Additionally, the form requires more detailed disclosures, including:
- A copy of the Income Tax Department’s registration certificate under Sections 80G and 12A, where applicable.
- Enhanced details about the non-profit’s governance structure, financial history, and operational scope.
- A structured application process to verify alignment with CSR objectives and tax compliance.
Subodh Dandawate, Associate Director of Regulatory Services at Nexdigm, noted, “The new form is far more comprehensive, leaving little room for ambiguity. It ensures that non-profits are thoroughly vetted before they can access CSR funding.”
A Boost for Transparency and Stakeholder Confidence
The tightened regulations are expected to enhance trust among stakeholders, including corporations, investors, and the public. In FY24, over 27,000 companies in India spent more than ₹34,900 crore on CSR initiatives, with major players like HDFC Bank, Reliance Industries, and Tata Consultancy Services leading the charge. However, the lack of centralized data on non-profits implementing these projects has long been a challenge. The revised Form CSR-1 aims to bridge this gap by creating a transparent and verifiable registry of eligible organizations.
“Companies can now partner with mission-aligned, tax-compliant non-profits with greater confidence,” Maheshwari added. “This move not only protects corporate funds but also ensures that social impact initiatives are executed by credible partners.”
Broader Implications for Corporate Philanthropy
The updated CSR norms reflect a broader policy shift toward aligning corporate giving with regulatory governance. Recent scrutiny of surrogate advertising through CSR channels and fraudulent tax benefit claims has prompted the government to tighten oversight. By requiring non-profits to comply with income tax regulations, the MCA is ensuring that CSR funds are used for genuine social good, rather than being diverted for ulterior purposes.
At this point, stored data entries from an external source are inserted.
/-- CONTRIBUTION_ARRIVAL: a forwarded contribution at the unit of its target, in the order sent, once what it releases is visible; another
module decides there (log entry 1), and PERM is the status where it is not reachable any more (R106, R235, R236, R243, R246). -/
def execContributionArrival (n : Nat) (s : State) : Ans :=
  match s.contribs.find? fun q => q.id == n && q.status.isNone with
  | none => .next s
  | some q =>
    if ¬ s.settled q.obs ∨ s.contribAhead q then .next s else
    if nmModule q.nm ≠ s.durable.module.toNat then
      if ¬ s.reachable (clusterOf q.core / 32) q.id (nmModule q.nm) then .next (s.decided n stPERM) else
      let (v, s) := s.free
      .next (s.decided n (v.toNat % 10))
    else if s.accHold (nmCluster q.nm) then .next (s.wantRanges (accRanges (nmCluster q.nm))) else
      let add := fun (i : Nat) (e : W32) => if q.int then addInt e (q.vals.get 0 i).toInt else addFp e (q.vals.get 0 i)
      let (s, st) := s.contribute (nmCluster q.nm) q.ctx q.nm (some (q.m, q.n)) q.int q.lo q.hi q.poisoned add q.obs
      .next (s.decided n st)

/-- TFWD_STATUS_RETURN: the source dies if asked and the target holds the interval; the status is reported (R243). -/
def execTfwdStatusReturn (n : Nat) (s : State) : Ans :=
  match s.contribs.find? fun q => q.id == n with
  | none => .next s
  | some q =>
    match q.status with
    | none => .next s
    | some st =>
      let t : State := { s with contribs := s.contribs.filter fun r => r.id != n }
      match t.head q.core .matrix with
      | none => .next t
      | some k =>
        if k.phase ≠ .forwarding n then .next t else
        let src : W128 := BitVec.ofNat 128 (k.f 255 128)
        match if bit k.w.toNat 12 ∧ st.toNat ≤ 2 then t.tile src else none with
        | some x => .next (t.tileDies q.core k src x st.toNat)
        | none => .next ((t.report q.core k (k.a 64) st.toNat []).orStay s)

/-- The type of TREAD's data: 0 as held, 1 BF16, 2 FP16 (R244). -/
def readElem (fmt : Nat) (e : W32) (int : Bool) : Nat :=
  if int then e.toNat
  else match fmt with
    | 0 => e.toNat
    | 1 => flEnc (fmtOf .bf16) 0 (flDec fp32 e.toNat)
    | _ => flEnc (fmtOf .fp16) 0 (flDec fp32 e.toNat)

/-- The rest of a block whose fields are zero (R240). -/
def zeros : Part := (8, 56, 0, clean)

/-- TREAD: the data; a tile that it retires dies, and then the record and the result follow (R244, R247, R340). -/
def execTread (c : Nat) (s : State) : Ans :=
  matStep 0x25 c (fun k s =>
    let rs := k.a 160
    let nm : W128 := BitVec.ofNat 128 (k.f 159 32)
    let fmt := k.f 225 224
    orError c k 6 (s.checkRs c k rs 64 128) fun s _ =>
    match s.findTile (clusterOf c) k.ctx nm with
    | (s, st, none) => s.report c k rs st [zeros]
    | (s, _, some t) =>
      let es := if fmt = 0 then 4 else 2
      let pp := if k.f 255 232 = 0 then t.n * es else k.f 255 232
      if t.state = 0 then s.report c k rs stINCOMPLETE [zeros, (64, 64, t.record 0, clean)]
      else if (t.int ∧ fmt ≠ 0) ∨ pp < t.n * es then s.report c k rs stSHAPE [zeros]
      else
        let ext := (t.m - 1) * pp + t.n * es
        orError c k 6 (s.engCheck c k .write (ext / 64 + 2) (rs + 128) ext) fun s _ =>
        let s := s.tookTile c t
        let row : Nat → Part := fun (i : Nat) =>
          let v := packN (8 * es) (fun j => readElem fmt (t.elems.get 0 (128 * i + j)) t.int) t.n
          let first := 128 + i * pp
          (first, t.n * es, v, fun l => t.bad.any fun e => e / 128 == i && (rs.toNat + first + e % 128 * es) / 64 == (rs.toNat + first) / 64 + l)
        orError c k 6 (s.parts c k rs (zeros :: (List.range t.m).map row)) fun s _ =>
        if bit k.w.toNat 12 then .ok (s.tileDies c k nm t stOK) else s.report c k rs stOK [(64, 64, t.record 1, clean)]) s
    fun k t st s => s.report c k (k.a 160) st [(64, 64, t.record 3, clean)]

/-- TABANDON and TSTAT up to their report: what a live tile's holder does (R245). -/
def recordCommand (c : Nat) (k : Cmd) (s : State) (live : State → W128 → Tile → Met State) : Met State :=
  let rs := k.a 160
  let nm : W128 := BitVec.ofNat 128 (k.f 159 32)
  orError c k 6 (if rs = 0 then (s, .ok ()) else s.checkRs c k rs 64 128) fun s _ =>
  match s.findTile (clusterOf c) k.ctx nm with
  | (s, st, none) => s.report c k rs st [zeros]
  | (s, _, some t) => live s nm t

/-- TABANDON (R245). -/
def execTabandon (c : Nat) (s : State) : Ans :=
  matStep 0x26 c (fun k s => recordCommand c k s fun s nm t => .ok (s.tileDies c k nm t stOK)) s
    fun k t st s => s.report c k (k.a 160) st [zeros, (64, 64, t.record 2, clean)]
/-- TSTAT (R245). -/
def execTstat (c : Nat) (s : State) : Ans :=
  matStep 0x27 c (fun k s => recordCommand c k s fun s _ t => s.report c k (k.a 160) stOK [zeros, (64, 64, t.record t.state, clean)]) s

end Sys2Proof.Machine
end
The inclusion of Section 10(23C) entities also broadens the scope of CSR activities. Universities, hospitals, and other institutions can now play a larger role in areas like education, healthcare, and research, aligning corporate contributions with national development goals.
Challenges and Opportunities for Non-Profits
While the new rules promote transparency, they may pose challenges for smaller or newly established non-profits that lack the resources to meet stringent compliance requirements. The mandatory tax registrations and detailed disclosures could create barriers for organizations still navigating the regulatory landscape. However, experts believe this will ultimately strengthen the sector by encouraging non-profits to adopt robust governance practices.
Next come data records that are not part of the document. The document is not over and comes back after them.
-- ==== Sys2Proof/Machine/Checkpoint.lean ====
section
/-! DEFINITION. Checkpoint rounds, their streaming to the safe tier, and recovery (R345 to R347, R359, R360). -/
namespace Sys2Proof.Machine

/-! A round begins (R345, R346, R359) -/

/-- A round that was asked for begins if it follows the last completed one; else it is refused (R359). -/
def State.beginRound (s : State) (r : CkRound) : State :=
  if r.round ≠ (s.ckDone + 1) % 2 ^ 32 then s.record r.port (hostRecord 3 stRANGE 0 r.round 0 0)
  else { s with ckRound := some r, ckRanges := [], ckWants := [] }

/-- HCKPT: a round starts, or waits for the one that streams; it names the tier that HCKTIER then holds (R346, R359, R367). -/
def execHckpt (p : Nat) (v : W64) (s : State) : Ans :=
  let n := v.toNat
  if ¬ s.portUp p ∨ 2 ^ 32 ≤ n ∨ ¬ s.recordRoom p then .next s
  else if s.bringUp < 9 then .next (s.record p (hostRecord 3 stPERM 0 n 0 0))
  else
    let r : CkRound := ⟨n, p, (s.port p).cktier.toNat, none⟩
    match s.ckRound, s.ckWaiting with
    | none, _ => .next (s.beginRound r)
    | some q, none => .next (if n = (q.round + 1) % 2 ^ 32 then { s with ckWaiting := some r } else s.record p (hostRecord 3 stRANGE 0 n 0 0))
    | some _, some _ => .next (s.record p (hostRecord 3 stRANGE 0 n 0 0))

/-- The ranges of 2 MiB in the 96 parts of an image: 512 of each die, 24,576 of each rim stack (R360). -/
def imageRanges : Nat := 64 * 512 + 32 * 24576
/-- The start and the end of part `p` in the image (R360). -/
def partStart (p : Nat) : Nat := if p < 64 then 2 ^ 30 * p else 2 ^ 36 * (p - 63)
def partEnd (p : Nat) : Nat := partStart p + if p < 64 then 2 ^ 30 else 48 * 2 ^ 30
/-- Where part `p` of an image goes: the module and the va of target p mod count, at its base + the part's image offset (R359). -/
def partPlace (targets : List Nat) (p : Nat) : Nat × Nat :=
  let t := targets.getD (p % targets.length) 0
  (fld t 0 16, fld t 64 44 + partStart p)
/-- Whether an image at some targets takes bytes that one at others holds. -/
def imagesMeet (a b : List Nat) : Bool :=
  (List.range 96).any fun p => (List.range 96).any fun q =>
    let x := partPlace a p
    let y := partPlace b q
    x.1 == y.1 && decide (x.2 < y.2 + (partEnd q - partStart q) ∧ y.2 < x.2 + (partEnd p - partStart p))

/-- Whether a tier descriptor's header and targets are in order: 1 to 32 targets, each a listed module, each able to hold its parts
below 2^44 (R359). -/
def tierOk (modules : List (BitVec 16)) (head : Nat) (targets : List Nat) : Bool :=
  let n := fld head 0 8
  decide (1 ≤ n ∧ n ≤ 32) && fld head 8 504 == 0 && targets.zipIdx.all fun (t, i) =>
    modules.contains (BitVec.ofNat 16 t) &&
      ((List.range 96).filter fun p => p % n == i).all fun p => decide (fld t 64 44 + partEnd p < 2 ^ 44)

/-- What `n` bytes of the tier descriptor at `va` hold; none where they cannot be read (R359). -/
def State.tierRead (s : State) (va n : Nat) : Got (State × Option Nat) :=
  match s.global 0 0 (mkAddr 4 va) n .read 0 with
  | .ok (t, k) => .ok (t, if t.poisoned k n then none else some (t.nat k n))
  | .bad t _ => .ok (t, none)
  | .wait h => .wait h

/-- The first `n` targets of a tier descriptor, as far as they can be read (R359). -/
def State.tierTargets (s : State) (va : Nat) : Nat → Got (State × Option (List Nat))
  | 0 => .ok (s, some [])
  | n + 1 => match s.tierTargets va n with
    | .ok (s, some l) => (match s.tierRead (va + 64 + 16 * n) 16 with
      | .ok (t, v) => .ok (t, v.map fun v => l ++ [v])
      | .bad t f => .bad t f
      | .wait h => .wait h)
    | r => r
“For non-profits, this is an opportunity to build trust and credibility,” said Dandawate. “By aligning with tax laws and improving their operational transparency, they can attract more CSR partnerships and create lasting impact.”
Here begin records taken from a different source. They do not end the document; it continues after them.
/-- A word that no instruction has ends in ILLEGAL: the slot freezes at it with the segment kept, the word in the packet's detail. -/
def Obligations.UndecodableWordIsIllegal : Prop :=
  ∀ (s : State) (w : W32) (e : DecodeError), decode w = .error e →
    ∃ t, s.runWord w = .next t ∧ t.me.state = .frozen ∧ t.me.pc = s.me.pc ∧ t.me.rstpc = s.me.rstpc ∧ t.me.buf = s.me.buf ∧
      t.me.lastCause = 1 ∧ t.me.faults = s.me.faults + 1 ∧
      t = s.freeze s.cur ⟨1, 0, BitVec.zeroExtend 64 w⟩ ∧
      (s.cur < Config.slots → fld (s.packet s.cur ⟨1, 0, BitVec.zeroExtend 64 w⟩).toNat 0 8 = 1 ∧
        fld (s.packet s.cur ⟨1, 0, BitVec.zeroExtend 64 w⟩).toNat 32 48 = s.me.pc.toNat ∧
        fld (s.packet s.cur ⟨1, 0, BitVec.zeroExtend 64 w⟩).toNat 192 64 = w.toNat)

/-- A step runs the decoded instruction: a word that is fetched and decoded, or that has begun, is what the turn of its slot executes. -/
def Obligations.StepRunsDecodedWord : Prop := freshWordRuns ∧ begunWordRuns

/-! Integer words (R180 to R183) -/

/-- ADD to LEA3 of two operands: sd alone changes, to the function of R180 and R181 in integers. -/
def Sys2Proof.Claims.aluTwo : Prop :=
  ∀ (s : State) (d a b : BitVec 5),
    let x := s.me.s a
    let y := s.me.s b
    let k := y.toNat % 64
    let done := fun (i : Instr) (v : W64) => ∃ t, exec i s = .next t ∧ ScalarDone s t d v
    done (.add d a b) (w64 (x.toNat + y.toNat)) ∧
    done (.sub d a b) (BitVec.ofInt 64 (x.toInt - y.toInt)) ∧
    done (.and d a b) (x &&& y) ∧ done (.or d a b) (x ||| y) ∧ done (.xor d a b) (x ^^^ y) ∧ done (.andn d a b) (x &&& ~~~ y) ∧
    done (.shl d a b) (w64 (x.toNat * 2 ^ k)) ∧
    done (.shr d a b) (w64 (x.toNat / 2 ^ k)) ∧
    done (.sra d a b) (BitVec.ofInt 64 (x.toInt / 2 ^ k)) ∧
    done (.rol d a b) (w64 (x.toNat * 2 ^ k % 2 ^ 64 + x.toNat / 2 ^ (64 - k))) ∧
    done (.mul d a b) (w64 (x.toNat * y.toNat)) ∧
    done (.mulh d a b) (BitVec.ofInt 64 (x.toInt * y.toInt / 2 ^ 64)) ∧
    done (.mulhu d a b) (w64 (x.toNat * y.toNat / 2 ^ 64)) ∧
    done (.div d a b) (if y = 0 then w64 (2 ^ 64 - 1) else BitVec.ofInt 64 (x.toInt.tdiv y.toInt)) ∧
    done (.divu d a b) (if y = 0 then w64 (2 ^ 64 - 1) else w64 (x.toNat / y.toNat)) ∧
    done (.rem d a b) (if y = 0 then x else BitVec.ofInt 64 (x.toInt.tmod y.toInt)) ∧
    done (.remu d a b) (if y = 0 then x else w64 (x.toNat % y.toNat)) ∧
    done (.min d a b) (if x.toInt ≤ y.toInt then x else y) ∧
    done (.max d a b) (if y.toInt ≤ x.toInt then x else y) ∧
    done (.minu d a b) (if x.toNat ≤ y.toNat then x else y) ∧
    done (.maxu d a b) (if y.toNat ≤ x.toNat then x else y) ∧
    done (.slt d a b) (if x.toInt < y.toInt then 1 else 0) ∧
    done (.sltu d a b) (if x.toNat < y.toNat then 1 else 0) ∧
    done (.seq d a b) (if x = y then 1 else 0) ∧
    done (.lea1 d a b) (w64 (x.toNat + 2 * y.toNat)) ∧
    done (.lea2 d a b) (w64 (x.toNat + 4 * y.toNat)) ∧
    done (.lea3 d a b) (w64 (x.toNat + 8 * y.toNat))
You Learn: A New Era for CSR in India
As India’s CSR ecosystem evolves, the revised Form CSR-1 marks a significant step toward accountability and impact. By ensuring that only tax-verified non-profits can execute CSR projects, the government is fostering a culture of trust and responsibility in corporate philanthropy. For companies, this means greater assurance that their CSR investments are driving meaningful change. For non-profits, it’s a call to elevate their governance standards and align with national priorities.
With billions of rupees flowing into CSR each year, these changes are poised to reshape how corporate India and non-profits collaborate to address pressing social challenges. As the new norms take effect, stakeholders across the board are watching closely to see how this reform strengthens India’s journey toward sustainable and impactful development.